**What you have to do**
Give back the entire listing verbatim.
--- Data to process ---
-- ==== Sys2Proof/Machine/Surface.lean ====
section
/-! DEFINITION. Surface engines (file 04): stamps and ages, de-rotation, twin-ring corner test, plane fit, aperture
merge, packets, sweeper. -/
namespace Sys2Proof.Machine

/-- SRF_CNT (Table 4-9). -/
def srfBump (c w : Nat) (s : State) : State := bump (uC c) 0x030F w s
def srfBumpN (n c w : Nat) (s : State) : State := bumpN n (uC c) 0x030F w s

/-- A surface engine. -/
def srfOf (s : State) (c : Nat) : Srf := tget {} s.srf c

/-- Changing it. -/
def setSrf (s : State) (c : Nat) (v : Srf) : State := { s with srf := tset {} s.srf c v }

/-- A port entry. -/
def spOf (s : State) (c p : Nat) : SrfPort := tget {} (srfOf s c).ports p

/-- Changing it. -/
def setSp (s : State) (c p : Nat) (v : SrfPort) : State :=
  setSrf s c { srfOf s c with ports := tset {} (srfOf s c).ports p v }

/-- A field of SRF_CFG. -/
def sc (s : State) (c : Nat) (f : Fld) : Nat := rd s (uSE c) f

/-- A field of a latched SRF_PORT word. -/
def spF (w : Nat) (f : Fld) : Nat := bits w f.lo f.width

/-- The odd core of a fully redundant pair (R584): it repeats the even core behind it, and only the even core's packets leave. The
state of the pair is that of the even core; what the comparison at its lock finds comes with LOCK_LOOKUP. -/
def shadowCore (s : State) (c : Nat) : Bool := (unitOf s (uC c)).fullRed && c % 2 == 1

/-- The engines of a core take input: the core is ready, assigned to a job that takes input, outside SAFE, and no shadow. -/
def coreTakes (s : State) (c : Nat) : Bool :=
  !shadowCore s c && readyBit s (RB_CORE + c) && s.dev.state != .safe && (unitOf s (uC c)).st == .assigned
    && jobTakes s (unitOf s (uC c)).job && !(unitOf s (uC c)).resetting && islandRuns s (uC c)

/-! ### Geometry (R79, R130, R132, R158) -/

/-- What a core holds of a port: its queue, the delivered geometry, owned rows and held rows. -/
structure Geo where
  q : Nat
  w : Nat
  h : Nat
  o0 : Nat
  o1 : Nat
  h0 : Nat
  h1 : Nat
deriving DecidableEq, Repr

/-- The geometry of a sluice on a core, when the sluice names the core as a home. -/
def geoOf (s : State) (c n : Nat) : Option Geo :=
  let w := delivW s n
  let h := delivH s n
  let sp := sl s n SLU_PORT.SPLIT_ROW
  if homeCore s n = c then
    if sp = 0 then some ⟨n, w, h, 0, h, 0, h⟩ else some ⟨n, w, h, 0, min sp h, 0, min (sp + 4) h⟩
  else if sp ≠ 0 ∧ homeCore s (16 + n) = c then some ⟨16 + n, w, h, min sp h, h, sp - 4, h⟩
  else none

/-- The NEVER word: both stamps 0x80_0000. -/
def neverWord : Nat := 0x800000800000

/-- The place of a held pixel: in the halo store, or in the main store under R130. -/
def pixKey (g : Geo) (base x y : Nat) : Bool × Nat :=
  if y < g.o0 then (true, (y - g.h0) * 4096 + x)
  else if g.o1 ≤ y then (true, (y - g.o1) * 4096 + x)
  else (false, (x % 16 + 16 * (y % 8)) * 8192 + base + (y - g.o0) / 8 * ((g.w + 15) / 16) + x / 16)

/-- The word at a place, and whether it is poisoned. -/
def pixWord (v : Srf) (k : Bool × Nat) : Nat := if k.1 then tget neverWord v.halo k.2 else tget neverWord v.mem k.2
def pixBad (v : Srf) (k : Bool × Nat) : Bool := if k.1 then tget false v.haloBad k.2 else tget false v.bad k.2

/-- Writing a word with its poison. -/
def putPix (v : Srf) (k : Bool × Nat) (w : Nat) (bad : Bool) : Srf :=
  if k.1 then { v with halo := tset neverWord v.halo k.2 w, haloBad := tset false v.haloBad k.2 bad }
  else { v with mem := tset neverWord v.mem k.2 w, bad := tset false v.bad k.2 bad }

/-! ### Stamps and ages (R136, R139, R140) -/

/-- NEVER_AGE. -/
def neverAge : Nat := 2 ^ 23

/-- The stamp stored for a time. -/
def storeStamp (t : Nat) : Nat := if t = 0x800000 then 0x7FFFFF else t

/-- The age of a stamp, and whether the difference was negative. -/
def stampAge (st t : Nat) : Nat × Bool :=
  if st = 0x800000 then (neverAge, false) else
  let d := sx 24 (t + 2 ^ 24 - st)
  if d < 0 then (0, true) else if 2 ^ 22 ≤ d then (neverAge, false) else (d.toNat, false)

/-- The age of a pixel for a polarity, or the newer of both; how many differences were negative; poison. -/
def pixAge (v : Srf) (g : Geo) (base : Nat) (merge pol : Bool) (t : Nat) (x y : Int) : Nat × Nat × Bool :=
  if x < 0 ∨ (g.w : Int) ≤ x ∨ y < g.h0 ∨ (g.h1 : Int) ≤ y then (neverAge, 0, false) else
  let k := pixKey g base x.toNat y.toNat
  let w := pixWord v k
  let (aOn, fOn) := stampAge (bits w 24 24) t
  let (aOff, fOff) := stampAge (bits w 0 24) t
  if merge then (min aOn aOff, b2n fOn + b2n fOff, pixBad v k)
  else if pol then (aOn, b2n fOn, pixBad v k) else (aOff, b2n fOff, pixBad v k)

/-- The 9 × 9 window centred on a pixel, row by row from (−4, −4): ages, negative differences, poison. -/
def window (v : Srf) (g : Geo) (base : Nat) (merge pol : Bool) (t x y : Nat) : List (Nat × Nat × Bool) :=
  (upto 81).map (fun i => pixAge v g base merge pol t ((x : Int) + (i % 9 : Nat) - 4) ((y : Int) + (i / 9 : Nat) - 4))

/-- Position of an offset in the window. -/
def winIx (dx dy : Int) : Nat := ((dy + 4) * 9 + dx + 4).toNat

/-! ### Corner test (R151, R152) -/

/-- Ring 3 (Table 4-3). -/
def ring3 : List (Int × Int) := [(0, -3), (1, -3), (2, -2), (3, -1), (3, 0), (3, 1), (2, 2), (1, 3), (0, 3), (-1, 3),
  (-2, 2), (-3, 1), (-3, 0), (-3, -1), (-2, -2), (-1, -3)]

/-- Ring 4 (Table 4-3). -/
def ring4 : List (Int × Int) := [(0, -4), (1, -4), (2, -3), (3, -2), (4, -1), (4, 0), (4, 1), (3, 2), (2, 3), (1, 4),
  (0, 4), (-1, 4), (-2, 3), (-3, 2), (-4, 1), (-4, 0), (-4, -1), (-3, -2), (-2, -3), (-1, -4)]

/-- The gap of one arc of a ring: oldest of the rest less newest of the arc, 0 when not positive. -/
def arcGap (a : List Nat) (start l : Nat) : Nat :=
  let r := a.drop start ++ a.take start
  (r.drop l).foldl min (2 ^ 24) - (r.take l).foldl max 0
---
**Exercise answer**
-- ==== Sys2Proof/Machine/Surface.lean ====
section
/-! DEFINITION. Surface engines (file 04): stamps and ages, de-rotation, twin-ring corner test, plane fit, aperture
merge, packets, sweeper. -/
namespace Sys2Proof.Machine

/-- SRF_CNT (Table 4-9). -/
def srfBump (c w : Nat) (s : State) : State := bump (uC c) 0x030F w s
def srfBumpN (n c w : Nat) (s : State) : State := bumpN n (uC c) 0x030F w s

/-- A surface engine. -/
def srfOf (s : State) (c : Nat) : Srf := tget {} s.srf c

/-- Changing it. -/
def setSrf (s : State) (c : Nat) (v : Srf) : State := { s with srf := tset {} s.srf c v }

/-- A port entry. -/
def spOf (s : State) (c p : Nat) : SrfPort := tget {} (srfOf s c).ports p

/-- Changing it. -/
def setSp (s : State) (c p : Nat) (v : SrfPort) : State :=
  setSrf s c { srfOf s c with ports := tset {} (srfOf s c).ports p v }

/-- A field of SRF_CFG. -/
def sc (s : State) (c : Nat) (f : Fld) : Nat := rd s (uSE c) f

/-- A field of a latched SRF_PORT word. -/
def spF (w : Nat) (f : Fld) : Nat := bits w f.lo f.width

/-- The odd core of a fully redundant pair (R584): it repeats the even core behind it, and only the even core's packets leave. The
state of the pair is that of the even core; what the comparison at its lock finds comes with LOCK_LOOKUP. -/
def shadowCore (s : State) (c : Nat) : Bool := (unitOf s (uC c)).fullRed && c % 2 == 1

/-- The engines of a core take input: the core is ready, assigned to a job that takes input, outside SAFE, and no shadow. -/
def coreTakes (s : State) (c : Nat) : Bool :=
  !shadowCore s c && readyBit s (RB_CORE + c) && s.dev.state != .safe && (unitOf s (uC c)).st == .assigned
    && jobTakes s (unitOf s (uC c)).job && !(unitOf s (uC c)).resetting && islandRuns s (uC c)

/-! ### Geometry (R79, R130, R132, R158) -/

/-- What a core holds of a port: its queue, the delivered geometry, owned rows and held rows. -/
structure Geo where
  q : Nat
  w : Nat
  h : Nat
  o0 : Nat
  o1 : Nat
  h0 : Nat
  h1 : Nat
deriving DecidableEq, Repr

/-- The geometry of a sluice on a core, when the sluice names the core as a home. -/
def geoOf (s : State) (c n : Nat) : Option Geo :=
  let w := delivW s n
  let h := delivH s n
  let sp := sl s n SLU_PORT.SPLIT_ROW
  if homeCore s n = c then
    if sp = 0 then some ⟨n, w, h, 0, h, 0, h⟩ else some ⟨n, w, h, 0, min sp h, 0, min (sp + 4) h⟩
  else if sp ≠ 0 ∧ homeCore s (16 + n) = c then some ⟨16 + n, w, h, min sp h, h, sp - 4, h⟩
  else none

/-- The NEVER word: both stamps 0x80_0000. -/
def neverWord : Nat := 0x800000800000

/-- The place of a held pixel: in the halo store, or in the main store under R130. -/
def pixKey (g : Geo) (base x y : Nat) : Bool × Nat :=
  if y < g.o0 then (true, (y - g.h0) * 4096 + x)
  else if g.o1 ≤ y then (true, (y - g.o1) * 4096 + x)
  else (false, (x % 16 + 16 * (y % 8)) * 8192 + base + (y - g.o0) / 8 * ((g.w + 15) / 16) + x / 16)

/-- The word at a place, and whether it is poisoned. -/
def pixWord (v : Srf) (k : Bool × Nat) : Nat := if k.1 then tget neverWord v.halo k.2 else tget neverWord v.mem k.2
def pixBad (v : Srf) (k : Bool × Nat) : Bool := if k.1 then tget false v.haloBad k.2 else tget false v.bad k.2

/-- Writing a word with its poison. -/
def putPix (v : Srf) (k : Bool × Nat) (w : Nat) (bad : Bool) : Srf :=
  if k.1 then { v with halo := tset neverWord v.halo k.2 w, haloBad := tset false v.haloBad k.2 bad }
  else { v with mem := tset neverWord v.mem k.2 w, bad := tset false v.bad k.2 bad }

/-! ### Stamps and ages (R136, R139, R140) -/

/-- NEVER_AGE. -/
def neverAge : Nat := 2 ^ 23

/-- The stamp stored for a time. -/
def storeStamp (t : Nat) : Nat := if t = 0x800000 then 0x7FFFFF else t

/-- The age of a stamp, and whether the difference was negative. -/
def stampAge (st t : Nat) : Nat × Bool :=
  if st = 0x800000 then (neverAge, false) else
  let d := sx 24 (t + 2 ^ 24 - st)
  if d < 0 then (0, true) else if 2 ^ 22 ≤ d then (neverAge, false) else (d.toNat, false)

/-- The age of a pixel for a polarity, or the newer of both; how many differences were negative; poison. -/
def pixAge (v : Srf) (g : Geo) (base : Nat) (merge pol : Bool) (t : Nat) (x y : Int) : Nat × Nat × Bool :=
  if x < 0 ∨ (g.w : Int) ≤ x ∨ y < g.h0 ∨ (g.h1 : Int) ≤ y then (neverAge, 0, false) else
  let k := pixKey g base x.toNat y.toNat
  let w := pixWord v k
  let (aOn, fOn) := stampAge (bits w 24 24) t
  let (aOff, fOff) := stampAge (bits w 0 24) t
  if merge then (min aOn aOff, b2n fOn + b2n fOff, pixBad v k)
  else if pol then (aOn, b2n fOn, pixBad v k) else (aOff, b2n fOff, pixBad v k)

/-- The 9 × 9 window centred on a pixel, row by row from (−4, −4): ages, negative differences, poison. -/
def window (v : Srf) (g : Geo) (base : Nat) (merge pol : Bool) (t x y : Nat) : List (Nat × Nat × Bool) :=
  (upto 81).map (fun i => pixAge v g base merge pol t ((x : Int) + (i % 9 : Nat) - 4) ((y : Int) + (i / 9 : Nat) - 4))

/-- Position of an offset in the window. -/
def winIx (dx dy : Int) : Nat := ((dy + 4) * 9 + dx + 4).toNat

/-! ### Corner test (R151, R152) -/

/-- Ring 3 (Table 4-3). -/
def ring3 : List (Int × Int) := [(0, -3), (1, -3), (2, -2), (3, -1), (3, 0), (3, 1), (2, 2), (1, 3), (0, 3), (-1, 3),
  (-2, 2), (-3, 1), (-3, 0), (-3, -1), (-2, -2), (-1, -3)]

/-- Ring 4 (Table 4-3). -/
def ring4 : List (Int × Int) := [(0, -4), (1, -4), (2, -3), (3, -2), (4, -1), (4, 0), (4, 1), (3, 2), (2, 3), (1, 4),
  (0, 4), (-1, 4), (-2, 3), (-3, 2), (-4, 1), (-4, 0), (-4, -1), (-3, -2), (-2, -3), (-1, -4)]

/-- The gap of one arc of a ring: oldest of the rest less newest of the arc, 0 when not positive. -/
def arcGap (a : List Nat) (start l : Nat) : Nat :=
  let r := a.drop start ++ a.take start
  (r.drop l).foldl min (2 ^ 24) - (r.take l).foldl max 0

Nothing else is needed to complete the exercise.